阿紫咬了一大口牛肉,腮帮子鼓的老大,含糊道:“你回去叫东方霸天快点来,本大王要看血流成河。”
郭芙含泪瞪了她一眼:“你怎么不跟你姐姐阿朱天天打架?”
阿紫将口中吃了一半的牛肉吐了出去,不屑道:“阿朱打不过我,而且我和她关系好,郭大姐休想挑唆。”
“我才没那个闲工夫。”郭芙怒道,说着用力揉眼睛:“我...怎么一直在流泪,唉,实在是因为太喜欢钰哥了,虽然知道是假的,可他说那些话的时候,还是忍不住难过。”
“你...嘻嘻嘻嘻~”
阿紫笑的前俯后仰,见郭芙羞怒的看着自己,旋即从怀中掏出一个小圆瓶,骄傲道:“我是看你演技太差,所以给你上了点熏熏药,这是解药,你快吃了吧。”

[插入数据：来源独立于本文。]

-- ==== Sys2Proof/Proofs/CanonicalPrograms.lean ====
section
/-! Every step keeps the memories canonical and ends in a next state (O5, O60):
the rules for the network, running sections, security, the sequencer and solver channels. -/
namespace Sys2Proof.Machine

variable {s : State}

/-! ### The network -/

theorem Canon.inject {p : Packet} (h : Canon s) : Canon (inject s p) := .ite h (.ite h.packetFault h.onNet)
theorem Canon.latchFromOutlet {t o : Nat} {e : QEntry} (h : Canon s) : Canon (latchFromOutlet t o e s) :=
  .ite (.ite h h.setTile.inject) (.ite (.ite h.setTile.inject h) h.setTile.packetFault)

theorem Canon.injectOutlet {t o : Nat} (h : Canon s) : Canon (injectOutlet t o s) := by
  unfold Machine.injectOutlet
  refine .ite h ?_
  split
  · exact .ite h.latchFromOutlet (.ite (h.setTile.foldl fun _ h => h.inject) h)
  · exact .ite (h.setTile.foldl fun _ h => h.inject) h
  · exact h

theorem Canon.packetInject {src : TxSource} (h : Canon s) : Canon (packetInject src s) := by
  unfold Machine.packetInject
  split
  · exact h.injectOutlet
  · split
    · exact h
    · exact h.frameFab.inject

@[simp] theorem ends_packetInject {src : TxSource} : Ends s (exec (.packetInject src) s) :=
  .done fun h => h.packetInject
theorem Canon.mergeNet {i j : Nat} {p : Packet} (h : Canon s) : Canon (mergeNet i j p s) := h.frameFab

theorem Canon.combine {i j : Nat} {f : Packet → Packet → Option Packet} (h : Canon s) : Canon (combine i j f s) := by
  unfold Machine.combine
  split
  · refine .ite h ?_
    split
    · exact h.mergeNet
    · exact h
  · exact h

@[simp] theorem ends_reduceCombine {i j : Nat} : Ends s (exec (.reduceCombine i j) s) := .done fun h => h.combine
@[simp] theorem ends_barrierCombine {i j : Nat} : Ends s (exec (.barrierCombine i j) s) := .done fun h => h.combine
@[simp] theorem ends_flagCombine {i j : Nat} : Ends s (exec (.flagCombine i j) s) := .done fun h => h.combine

@[simp] theorem ends_barrierArrival {pkt : Nat} : Ends s (exec (.barrierArrival pkt) s) :=
  .done fun h => h.arrive fun _ h => by
    split
    · exact h.setSec
    · exact h

@[simp] theorem ends_drainArrival {pkt : Nat} : Ends s (exec (.drainArrival pkt) s) :=
  .done fun h => h.arrive fun _ h => .ite h.updTile.progressed h.packetFault
theorem Canon.seamViolation {i r side : Nat} {p : Packet} (h : Canon s) : Canon (seamViolation i r side p s) :=
  (Canon.ite h.offNet.eventLease h.offNet.eventLeaseSteward).verdictOn

@[simp] theorem ends_seamPacket {pkt region side : Nat} : Ends s (exec (.seamPacket pkt region side) s) :=
  .done fun h => by
    split
    · exact h
    · exact .ite h.seamViolation h

theorem Canon.flitError {i : Nat} {e : FlitErr} (h : Canon s) : Canon (flitError i e s) := by
  unfold Machine.flitError
  split
  · exact h
  · exact h.frame
  · exact h
  · exact h.drew.offNet.putNet
  · exact h.offNet.eventLease.verdictOn

@[simp] theorem ends_flitError {pkt : Nat} {e : FlitErr} : Ends s (exec (.flitError pkt e) s) :=
  .done fun h => h.flitError

theorem Canon.writeFlag {x : Stream} {r : FlagRec} (h : Canon s) : Canon (writeFlag x r s) := by
  unfold Machine.writeFlag
  extract_lets l a home _ q peer s1
  have h1 : Canon s1 := by
    refine .ite h.tileFault ?_
    split
    · exact h.writerConflict
    split
    · exact h.hbmWrite
    · split
      · exact h.notePeer.emit
      · exact h.peerUnreachable
    · exact h.sramWrite
  split
  · exact h1.setSec
  · exact h1

theorem Canon.mergeAtHome {p : Packet} {x : Stream} {r : FlagRec} (h : Canon s) : Canon (mergeAtHome p x r s) := by
  unfold Machine.mergeAtHome
  split
  · exact h.packetFault
  extract_lets m n s1 s2
  have h2 : Canon s2 := .ite h.setSec.tileFault h.setSec
  exact .ite h2.writeFlag h2

theorem Canon.flagSend {t k : Nat} (h : Canon s) : Canon (flagSend t k s) := by
  unfold Machine.flagSend
  dsimp only
  split
  · exact h
  · refine .ite ?_ h
    split
    · exact .ite h.setTile.inject h
    · exact h

@[simp] theorem ends_flagSend {tile oset : Nat} : Ends s (exec (.flagSend tile oset) s) := .done fun h => h.flagSend

@[simp] theorem ends_flagArrival {pkt : Nat} : Ends s (exec (.flagArrival pkt) s) :=
  .done fun h => h.arrive fun _ h => by
    refine .ite h ?_
    split
    · split
      · exact .ite h.mergeAtHome h.packetFault
      · exact h.packetFault
    · exact h.packetFault

/-! ### Sections that run -/

theorem Canon.makeStreams {i : Nat} (h : Canon s) : Canon (makeStreams i s) := by
  unfold Machine.makeStreams
  split
  · exact h
  · exact h.foldl fun _ h => h.frameFab

theorem Canon.prepareSection {i : Nat} (h : Canon s) : Canon (prepareSection i s) := by
  unfold Machine.prepareSection
  split
  · exact h
  · exact h.setSec.makeStreams

theorem Canon.loadChan {x : Section} {c : Nat} (h : Canon s) : Canon (loadChan x s c) := by
  unfold Machine.loadChan
  refine .ite h ?_
  split
  · exact h.putChan
  · exact h

theorem Canon.displaceAhead {x : Section} (h : Canon s) : Canon (displaceAhead x s) :=
  h.foldl fun _ h => h.cancelSection

theorem Canon.beginLoad {i : Nat} {x : Section} (h : Canon s) : Canon (beginLoad i x s) := by
  unfold Machine.beginLoad
  extract_lets s0 fresh s1 s2 s3
  have h1 : Canon s1 := .ite h.displaceAhead.drewRandom h.displaceAhead
  have h2 : Canon s2 := h1.setSec
  have h3 : Canon s3 := (Canon.ite h2.prepareSection h2).foldl fun _ h => h.loadChan
  exact (h3.foldl fun _ h => h.pushGroups).markReady

@[simp] theorem ends_runLoadBegin {hd : Nat} : Ends s (exec (.runLoadBegin hd) s) :=
  .done fun h => by
    split
    · exact .ite h (.ite h.stopProg.settleProg (.ite h.beginLoad h))
    · exact h

theorem Canon.startCTile {i t : Nat} (h : Canon s) : Canon (startCTile i s t) := h.setTile

theorem Canon.sramZero {t a n : Nat} (h : Canon s) : Canon (s.sramZero t a n) := by
  obtain ⟨-, ⟨hsram, hmarks⟩, -⟩ := (Memory.wf_iff s).1 h
  exact (h.setSram (Table.wf_keep 0 _ _ hsram)).setSramPoison (Table.wf_keep false _ _ hmarks)

theorem Canon.startMTile {i : Nat} {bils : List BilDecl} {t : Nat} (h : Canon s) : Canon (startMTile i bils s t) :=
  (h.foldl fun _ h => h.sramZero).setMTile
theorem Canon.startWatches {t : Nat} (h : Canon s) : Canon (startWatches s t) := h.foldl fun _ h => h.fireWatch
theorem Canon.payOwed {e : Nat × Stream} (h : Canon s) : Canon (payOwed s e) :=
  h.updStream.foldl fun _ h => h.ownSignal

theorem Canon.emptyFlags {i k : Nat} (h : Canon s) : Canon (emptyFlags i s k) := by
  unfold Machine.emptyFlags
  split
  · exact .ite h.writeFlag h
  · exact h

theorem Canon.startUnits {i : Nat} {x : Section} (h : Canon s) : Canon (startUnits i x s) := by
  unfold Machine.startUnits
  extract_lets ms cs ts _ _ s1
  have h1 : Canon s1 := h.frameFab.frameHbm
  exact (h1.foldl fun _ h => h.startCTile).foldl fun _ h => h.startMTile

theorem Canon.startSection {i : Nat} {x : Section} (h : Canon s) : Canon (startSection i x s) := by
  unfold Machine.startSection
  extract_lets l s1 s2 s3 s4 s5
  have h2 : Canon s2 := (h.startUnits.foldl fun _ h => h.updRegion).setSec
  have h3 : Canon s3 := by
    unfold s3
    split
    · exact h2.setProg
    · exact h2
  have h5 : Canon s5 := (h3.foldl fun _ h => h.startWatches).foldl fun _ h => h.payOwed
  exact (h5.foldl fun _ h => h.emptyFlags).markReady

@[simp] theorem ends_sectionStart {sec : Nat} : Ends s (exec (.sectionStart sec) s) :=
  .done fun h => by
    split
    · exact .ite h.startSection h
    · exact h

theorem Canon.reportLeft {i : Nat} (h : Canon s) : Canon (reportLeft i s) := h.foldl fun _ h => h.packetFault

theorem Canon.finishSection {i : Nat} (h : Canon s) : Canon (finishSection i s) := by
  unfold Machine.finishSection
  split
  · exact h
  · exact .ite (.ite h.endSection h) (.ite h.reportLeft.endSection h)

@[simp] theorem ends_sectionEnd {sec : Nat} : Ends s (exec (.sectionEnd sec) s) := .done fun h => h.finishSection

/-! ### Progress, idleness and credit -/

theorem Canon.monitorEnds {i : Nat} {x : Section} {st : Status} (h : Canon s) : Canon (monitorEnds i x st s) :=
  h.frame.eventLease.verdictOn

@[simp] theorem ends_progressLimit {sec : Nat} : Ends s (exec (.progressLimit sec) s) :=
  .done fun h => by
    split
    · exact .ite h.monitorEnds h
    · exact h

@[simp] theorem ends_sectionTimeout {sec : Nat} : Ends s (exec (.sectionTimeout sec) s) :=
  .done fun h => by
    split
    · exact .ite h.monitorEnds h
    · exact h

theorem Canon.spendCredit {r : Nat} (h : Canon s) : Canon (spendCredit r s) :=
  h.foldl fun _ h => .ite h.drew.updRegion h

@[simp] theorem ends_regionIdleReport {region : Nat} : Ends s (exec (.regionIdleReport region) s) :=
  .done fun h => by
    split
    · exact .ite h.updRegion.spendCredit h
    · exact h

@[simp] theorem ends_regionUngate {region : Nat} : Ends s (exec (.regionUngate region) s) :=
  .done fun h => by
    split
    · exact .ite h.drew.updRegion h
    · exact h

theorem Canon.takeBack {r : Nat} (h : Canon s) : Canon (takeBack r s) := h.foldl fun _ h => .ite h.drew.updRegion h
@[simp] theorem ends_budgetRecall {region : Nat} : Ends s (exec (.budgetRecall region) s) :=
  .done fun h => .ite h.updRegion.takeBack h

/-! ### Security -/

@[simp] theorem ends_drbgReseed : Ends s (exec .drbgReseed s) := .done fun h => .ite h.frame h
@[simp] theorem ends_entropyHealthFail : Ends s (exec .entropyHealthFail s) := .done fun h => .ite h.frame h
@[simp] theorem ends_entropyRestart {pass : Bool} : Ends s (exec (.entropyRestart pass) s) :=
  .done fun h => .ite h.frame h
theorem Canon.setIde {port k : Nat} {x : Ide} (h : Canon s) : Canon (setIde s port k x) := h.setPort
@[simp] theorem ends_ideIntegrityFail {port stream : Nat} : Ends s (exec (.ideIntegrityFail port stream) s) :=
  .done fun h => .ite h.setIde.eventSteward h
@[simp] theorem ends_ideKm {port stream base limit : Nat} : Ends s (exec (.ideKm port stream base limit) s) :=
  .done fun h => .ite h (.ite h.setIde.drewRandom.drainPort.emit h.emit)
theorem Canon.spdmError {port code : Nat} (h : Canon s) : Canon (spdmError port code s) := h.emit
theorem Canon.spdmOk {port kind : Nat} {data : List Byte} (h : Canon s) : Canon (spdmOk port kind data s) := h.emit
theorem Canon.setSpdm {port : Nat} {x : SpdmState} (h : Canon s) : Canon (setSpdm port x s) := h.setPort

theorem Canon.spdmReq {port : Nat} {allowed : Bool} {act : State → State}
    (h : Canon s) (hact : ∀ {u}, Canon u → Canon (act u)) :
    Canon (spdmReq port allowed act s) :=
  .ite h (.ite (hact h) h.spdmError)

@[simp] theorem ends_getVersion {port : Nat} : Ends s (exec (.getVersion port) s) :=
  .done fun h => h.spdmReq fun h => h.spdmOk.setSpdm
@[simp] theorem ends_getCapabilities {port : Nat} : Ends s (exec (.getCapabilities port) s) :=
  .done fun h => h.spdmReq fun h => h.spdmOk.setSpdm

@[simp] theorem ends_negotiateAlgorithms {port : Nat} {offered : Bool} :
    Ends s (exec (.negotiateAlgorithms port offered) s) :=
  .done fun h => h.spdmReq fun h => .ite h.spdmOk.setSpdm h.spdmError

theorem Canon.spdmSigned {port : Nat} {act : State → State} (h : Canon s) (hact : ∀ {u}, Canon u → Canon (act u)) :
    Canon (spdmSigned port act s) :=
  .ite h.spdmError (.ite h.spdmError.drew (hact h.drewRandom))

郭芙嘴角微微抽动,恼火的一把夺过她手中的瓶子,倒出药丸,忙不迭的吞服下去。
果真不流泪了。
阿紫见她怒视自己,无奈的小熊摊手,摇头晃脑道:“郭大姐,你真的是不聪明,中毒了也不知道,我给你药,你一点不怀疑的就吃了,我要是你,没事就待在家里不出去了,像你这样的,在外面只会给陈钰哥哥添麻烦。”
“你再说!”
郭芙气的酥胸乱颤,哼了一声,扭头道:“再不喜欢你,你也是钰哥的女人,是陪他从洛阳一直到现在的女子,别人会害我,你不会,真要是对我下手,钰哥也是不会放过你的,你那么喜欢他,肯定不会忍心叫他难过。”
阿紫眨了眨眼,盯着郭芙,许久都没说话。
郭芙见她似笑非笑的看着自己,努了努嘴:“干嘛,你这样,怪恶心的。”
阿紫这才摇了摇头,叹道:“你是个笨女人,不过我忽然有些明白,为什么好哥哥会愿意娶你了,原来不仅仅是你不要脸的爬他床。”
“你说什么!”
郭芙羞红了脸,当即掀翻桌子,又要跟她打个你死我活。
阿紫一个白鹤亮翅,跳到房梁之上,笑嘻嘻道:“闲着也是闲着,我看这座城怪好玩的,咱们玩会儿,等东方霸天过来吧。”
......
琉璃宫灯依旧照亮着整座不夜城。
晚风拂面,陈钰提着酒盏,倚靠在阁楼高处的栏杆上,向下看去,这极乐之地的风光能够尽收眼底。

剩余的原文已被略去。